Primo Editoriale Dinamico

    ...un libro in itinere..

 

Cari amici e colleghi,

Dopo anni che scrivo per giornali e siti, cogliendo il suggerimento di qualche amico,  ecco apprestarmi ad un cammino autonomo. Dagli articoli sono passato al Blog e da questo ad un sito tutto mio. Anche perchè, troppo spesso ultimamente, qualche "furbetto del quartierino" interviene su Blog di pari livello utilizzando impropriamente il "mio pseudonimo".  Per amor di Dio, non pretendo di avere l'esclusiva sulla parola Kronos e tanto meno sul Lupo della Sila, ma sulla combinazione dei tre lemmi qualcosa  potrei dire. Con questo sito Kronos dà voce al Lupo della Sila e il resto non conta.

 

L'ambizione è alta. Mi piacerebbe che il sito diventasse un luogo di riflessione e di APPROFONDIMENTO in cui PENSIERI e CONTRO-PENSIERI si incontrano per giungere, laddove è possibile, ad una SINTESI, altrimenti restano posizioni separate e distinte.

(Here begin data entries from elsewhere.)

/-- Marks items whose final status has been told. -/
def Dev.tell (d : Dev) (items : List Nat) : Dev :=
  { d with cheda := { d.cheda with items := d.cheda.items.map (fun (r : ItemRec) =>
    if items.contains r.id && r.fin.isSome then { r with told := true } else r) } }

/-- The packets of a reply, in parts. -/
def Dev.replyParts (d : Dev) (r : ReplyRec) : List (List ItemRec) :=
  let room := d.roomOf r.addr 2 - 12 - (if r.slot = 0 then 0 else 16)
  splitParts (fun (i : ItemRec) => i.entry.length) room (d.replyItems r)

/-- An item whose final OK, once told, resets the unit 1 ms after its packet left: SYSTEM_RESET, FIRMWARE_ACTIVATE with BOOT_NOW. -/
def Dev.itemResets (d : Dev) (i : ItemRec) : Bool := i.fin = some St.ok && (i.op = 0x0A03 || d.boot.bootNow = some i.id)

/-- Sends a reply as it stands, to the addresses of the packet it answers; a probe's first part is timestamped, a reset follows the
last (R332, R296). -/
def Dev.sendReply (d : Dev) (r : ReplyRec) : Dev :=
  let parts := d.replyParts r
  let its := d.replyItems r
  let probe := (its.find? (fun (i : ItemRec) => i.op = 0x0802 && i.fin.isNone && i.result.length = 24)).map (fun (i : ItemRec) => i.id)
  let reset := its.any d.itemResets
  let d := forEach parts.zipIdx (fun (x : List ItemRec × Nat) (d : Dev) =>
    let pk := d.packet 1 r.slot x.1.length r.seq x.2 parts.length (x.1.flatMap ItemRec.entry)
    (d.sendCheda r.addr 2 0 pk (reset && x.2 + 1 = parts.length) (if x.2 = 0 then probe else none)).1) d
  d.tell r.items

/-- After a reply: a closing session closes, a reply of session 0 is not kept. -/
def Dev.afterReply (d : Dev) (r : ReplyRec) : Dev :=
  let rs := if r.slot = 0 then d.cheda.replies.filter (fun (x : ReplyRec) => x ≠ r)
    else d.cheda.replies.map (fun (x : ReplyRec) => if x.slot = r.slot && x.seq = r.seq then { x with sent := true } else x)
  let d := { d with cheda := { d.cheda with replies := rs } }
  let close := (d.replyItems r).any (fun (i : ItemRec) => i.op = 0x0003 && i.fin = some St.ok)
  match d.session r.slot with
  | some s => if s.closing && close then d.closeSession r.slot else d.gcItems
  | none => d.gcItems

/-- REPLY_SEND (R288): every item is final, or REPLY_WAIT has passed since the last item was taken. -/
def Dev.replySend (d : Dev) (slot seq : Nat) : Dev :=
  match d.cheda.replies.find? (fun (r : ReplyRec) => r.slot = slot && r.seq = seq && !r.sent) with
  | none => d
  | some r =>
    if d.replyDone r then (d.sendReply r).afterReply r
    else d.fire (r.lastTb + 10000 * max 1 (d.rd F.CHEDA_CFG.REPLY_WAIT)) (fun d => (d.sendReply r).afterReply r)

/-- COMPLETION_SEND (R288): entries of a sequence that have become final since its last reply or completion, to the addresses of the
session's most recent packet. -/
def Dev.completionSend (d : Dev) (slot seq : Nat) : Dev :=
  match d.cheda.replies.find? (fun (r : ReplyRec) => r.slot = slot && r.seq = seq && r.sent), d.session slot with
  | some r, some s =>
    let new := (d.replyItems r).filter (fun (i : ItemRec) => i.fin.isSome && !i.told)
    if new.isEmpty then d
    else
      let room := d.roomOf s.addr 2 - 28
      let d := forEach (splitParts (fun (i : ItemRec) => i.entry.length) room new) (fun (p : List ItemRec) (d : Dev) =>
        let pk := d.packet 2 slot p.length seq 0 1 (p.flatMap ItemRec.entry)
        (((d.sendCheda s.addr 2 0 pk (p.any d.itemResets) none).1).bumpWrap F.CHEDA_CNT_E.COMPLETIONS 1).count 0x65) d
      (d.tell (new.map (fun (i : ItemRec) => i.id))).gcItems
  | _, _ => d

/-- REFER for the items chosen that have no final status, in one completion per sequence (R290); at a thermal shut-down (`all`) also
for the sequences whose reply has not left yet. -/
def Dev.referAll (d : Dev) (all : Bool) (sel : ItemRec → Bool) : Dev :=
  let ids := (d.cheda.items.filter (fun (r : ItemRec) => r.fin.isNone && !r.refer && sel r)).map (fun (r : ItemRec) => r.id)
  let d := { d with cheda := { d.cheda with items := d.cheda.items.map (fun (r : ItemRec) =>
    if ids.contains r.id then { r with refer := true } else r) } }
  let d := d.bump F.CHEDA_CNT_E.REFERRED ids.length
  let d := forEach ids (fun _ (d : Dev) => d.count 0x66) d
  forEach d.cheda.replies (fun (r : ReplyRec) (d : Dev) =>
    match d.session r.slot with
    | none => d
    | some s =>
      let mine := (d.replyItems r).filter (fun (i : ItemRec) => ids.contains i.id)
      if mine.isEmpty || !(r.sent || all) then d
      else
        let pk := d.packet 2 r.slot mine.length r.seq 0 1 (mine.flatMap ItemRec.entry)
        (((d.sendCheda s.addr 2 0 pk false none).1).bumpWrap F.CHEDA_CNT_E.COMPLETIONS 1).count 0x65) d

/-! ## Taking a packet off the wire (R273, R274, R277 - R279) -/

/-- A packet as parsed: flags, session, sequence, items. -/
structure CmdPacket where
  stop : Bool
  slot : Nat
  seq : Nat
  items : List RawItem
  deriving DecidableEq, Repr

Nella distinzione, nella visione opposta, anzi rovesciata, tesi ed antitesi hanno la medesima dignità. Di origine latina derivata da "dignitatem" astratto di "dignus", degno, meritevole del massimo rispetto, ho intenzione di occuparmi, tra le altre cose, di dignità e senso del meritevole.   Al senso del meritevole si sposa la RESPONSABILITA', altra parola abbandonata e poco praticata, un oblio costruito ad arte affinché attraverso l'interpretazione delle circostanze la si sfugga o la si carichi di significato. Un esempio di questa interpretazione dilata lo si nota quando vengono pagati i grandi manager con stipendi stratosferici per pagare altrettante responsabilità, salvo successivamente prendere atto che in caso di fallimento le responsabilità penali e civili non sono di pari dignità. 

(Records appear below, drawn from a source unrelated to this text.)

/-! ## EVENT packets (R300, R302, R377, R378) -/

/-- The summary record of a session. -/
def Dev.summaryBytes (d : Dev) (s : Shed) : List Byte :=
  [0xFF, 0, 0, 0] ++ beBytes 4 s.trace ++ beBytes 4 s.histo ++ beBytes 4 s.bulk ++ beBytes 4 s.event ++ beBytes 4 s.coal ++
    beBytes 8 d.pick.num

/-- The counts that a frame of the session still waiting does not carry already. -/
def Dev.shedLeft (d : Dev) (slot : Nat) (s : Session) : Shed :=
  let fs := d.sched.queues.flatMap (fun (kq : Nat × List TxFrame) => kq.2.filter (fun (f : TxFrame) => f.slot = slot))
  fs.foldl (fun (x : Shed) (f : TxFrame) => Shed.less x f.sum) s.shed

/-- Hands one EVENT packet of records to Sched: ALARM with a record of MAJOR or above, else EVENT. -/
def Dev.eventPacket (d : Dev) (slot : Nat) (rs : List EvRec) (last : Bool) : Dev :=
  match d.session slot with
  | none => d
  | some s =>
    let left := d.shedLeft slot s
    let sum := if last && left ≠ ({} : Shed) then left else {}
    let body := rs.flatMap EvRec.bytes ++ (if sum = ({} : Shed) then [] else d.summaryBytes sum)
    let n := rs.length + (if sum = ({} : Shed) then 0 else 1)
    if n = 0 then d
    else
      let q := if rs.any (fun r => decide (2 ≤ r.sev)) then 1 else 3
      let pk := d.packet 4 slot n s.evSeq 0 1 body
      let d := d.putSession slot { s with evSeq := (s.evSeq + 1) % 2 ^ 32 }
      let vid := s.addr.tag.map (fun t => t % 4096)
      let f := d.mkFrame s.addr.port q s.addr.mac vid (d.chedaBody s.addr pk)
      let d := (d.enqueueTx s.addr.port q { f with slot := slot, sum := sum }).1
      let d := d.count 0x76
      if sum = ({} : Shed) then d else d.count 0x77

/-- The records that a session is to get now. -/
def Dev.recordsFor (d : Dev) (s : Session) (rs : List EvRec) : List EvRec :=
  rs.filter (fun r => decide (s.minSev ≤ r.sev) && !bit (d.rd (F.EV_MASK.REPORT_MASK r.block)) r.src)

/-- EVENT_PACKET_SEND (R377): the pending records not held go to every subscribed session, into the log, and leave pending. -/
def Dev.eventSend (d : Dev) : Dev :=
  let now := d.ev.pend.filter (fun r => decide (r.hold ≤ d.time.tb))
  if now.isEmpty then d
  else
    let d := forEach d.cheda.sessions (fun (ks : Nat × Session) (d : Dev) =>
      if ks.2.opening || 4 < ks.2.minSev then d
      else
        let rs := d.recordsFor ks.2 now
        if rs.isEmpty then d
        else
          let room := d.roomOf ks.2.addr 3 - 28
          let most := if d.shedLeft ks.1 ks.2 = ({} : Shed) then 64 else 63
          let ps := splitUpTo most (fun _ => 32) (if most = 64 then room else room - 32) rs
          forEach ps.zipIdx (fun (x : List EvRec × Nat) (d : Dev) => d.eventPacket ks.1 x.1 (x.2 + 1 = ps.length)) d) d
    let d := { d with ev := { d.ev with pend := d.ev.pend.filter (fun r => decide (d.time.tb < r.hold)) } }
    -- a real CRITICAL or FATAL occurrence and its recovery went to Marl when they were granted; an injected record goes as it is sent
    forEach now (fun (r : EvRec) (d : Dev) =>
      let d := (d.updSrc r.block r.src r.inj (fun x => { x with sent := some (d.time.tb, r.sev) })).logLoam r
      if r.inj && 3 ≤ r.sev && r.sev ≤ 4 then d.logMarl r else d) d

/-- COALESCE_HOLD_EXPIRY (R376): the held record of a source becomes sendable. -/
def Dev.coalExpiry (d : Dev) (b s : Nat) (inj : Bool) : Dev :=
  match d.pendRec b s inj with
  | some r =>
    if r.hold ≤ d.time.tb then d
    else d.fire r.hold (fun d => { d with ev := { d.ev with pend := d.ev.pend.map (fun (q : EvRec) =>
      if q.isOf b s inj then { q with hold := 0, since := d.time.tb } else q) } })
  | none => d

/-- SUMMARY_SEND (R378): a session's counts leave alone in a packet. -/
def Dev.summarySend (d : Dev) (slot : Nat) : Dev :=
  match d.session slot with
  | some s => if s.opening || 4 < s.minSev then d else d.eventPacket slot [] true
  | none => d

/-- EVENT_SUBSCRIBE (R300): MIN_SEV 0-4, 5 stops.  Answers the status. -/
def Dev.eventSubscribe (d : Dev) (slot minSev : Nat) : Dev × Nat :=
  match d.session slot with
  | some s => if 5 < minSev then (d, St.valueInvalid) else (d.putSession slot { s with minSev := minSev }, St.ok)
  | none => (d, St.valueInvalid)

/-- LOG_READ (R379): LOG, COUNT, INDEX.  Answers the status and the result. -/
def Dev.logRead (d : Dev) (par : List Byte) : Nat × List Byte :=
  let log := beAt par 0 1
  let n := beAt par 2 2
  let idx := beAt par 4 8
  if 1 < log || n = 0 || 43 < n then (St.valueInvalid, [])
  else
    let recs := if log = 0 then d.ev.log else d.nv.faultLog
    let next := if log = 0 then d.ev.logNext else d.nv.faultNext
    let oldest := next - recs.length
    let start := if idx = 2 ^ 64 - 1 then max oldest (next - n) else max idx oldest
    let rs := (recs.drop (start - oldest)).take n
    (St.ok, beBytes 8 start ++ beBytes 8 oldest ++ beBytes 2 rs.length ++ zeros 6 ++ rs.flatMap EvRec.bytes)

/-- HANDSHAKE_UNANSWERED (R380): a block's handshake has gone unanswered for 10 ms. -/
def Dev.handshakeLost (d : Dev) (b : Nat) : Dev := if 44 < b then d else d.raise b 14 0 0

end Sys2Proof.Machine
end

DIGNITA' è quasi una parola magica, sempre più difficile da cogliere il senso e la portata dei suoi effetti. Per alcuni non esiste e per altri esiste troppo.  La "concretezza moderna" non riesce a dare un concetto esaustivo che accontenta chi la cerca e chi la calpesta. Molto si perde per la strada in viottoli e rivoli che si auto-giustificano in visione del fine esclusivamente di chi si incammina.

L'uomo è portato per sua natura ad uno spirito di conservazione che lo induce ad una continua AUTO-GIUSTIFICAZIONE di se stesso e del suo fare. Per ogni azione c'è il suo perchè, un perchè per lo più fatto di parole, ragionamenti astratti molte volte lontano dalla verità. Forse la verità è qualcosa di INTIMO e nascosto, quasi impossibile da cogliere. Solo i fatti giustificano i fatti mentre le parole al limite lo fanno per le parole, tanto i fatti quanto le parole non sono la verità.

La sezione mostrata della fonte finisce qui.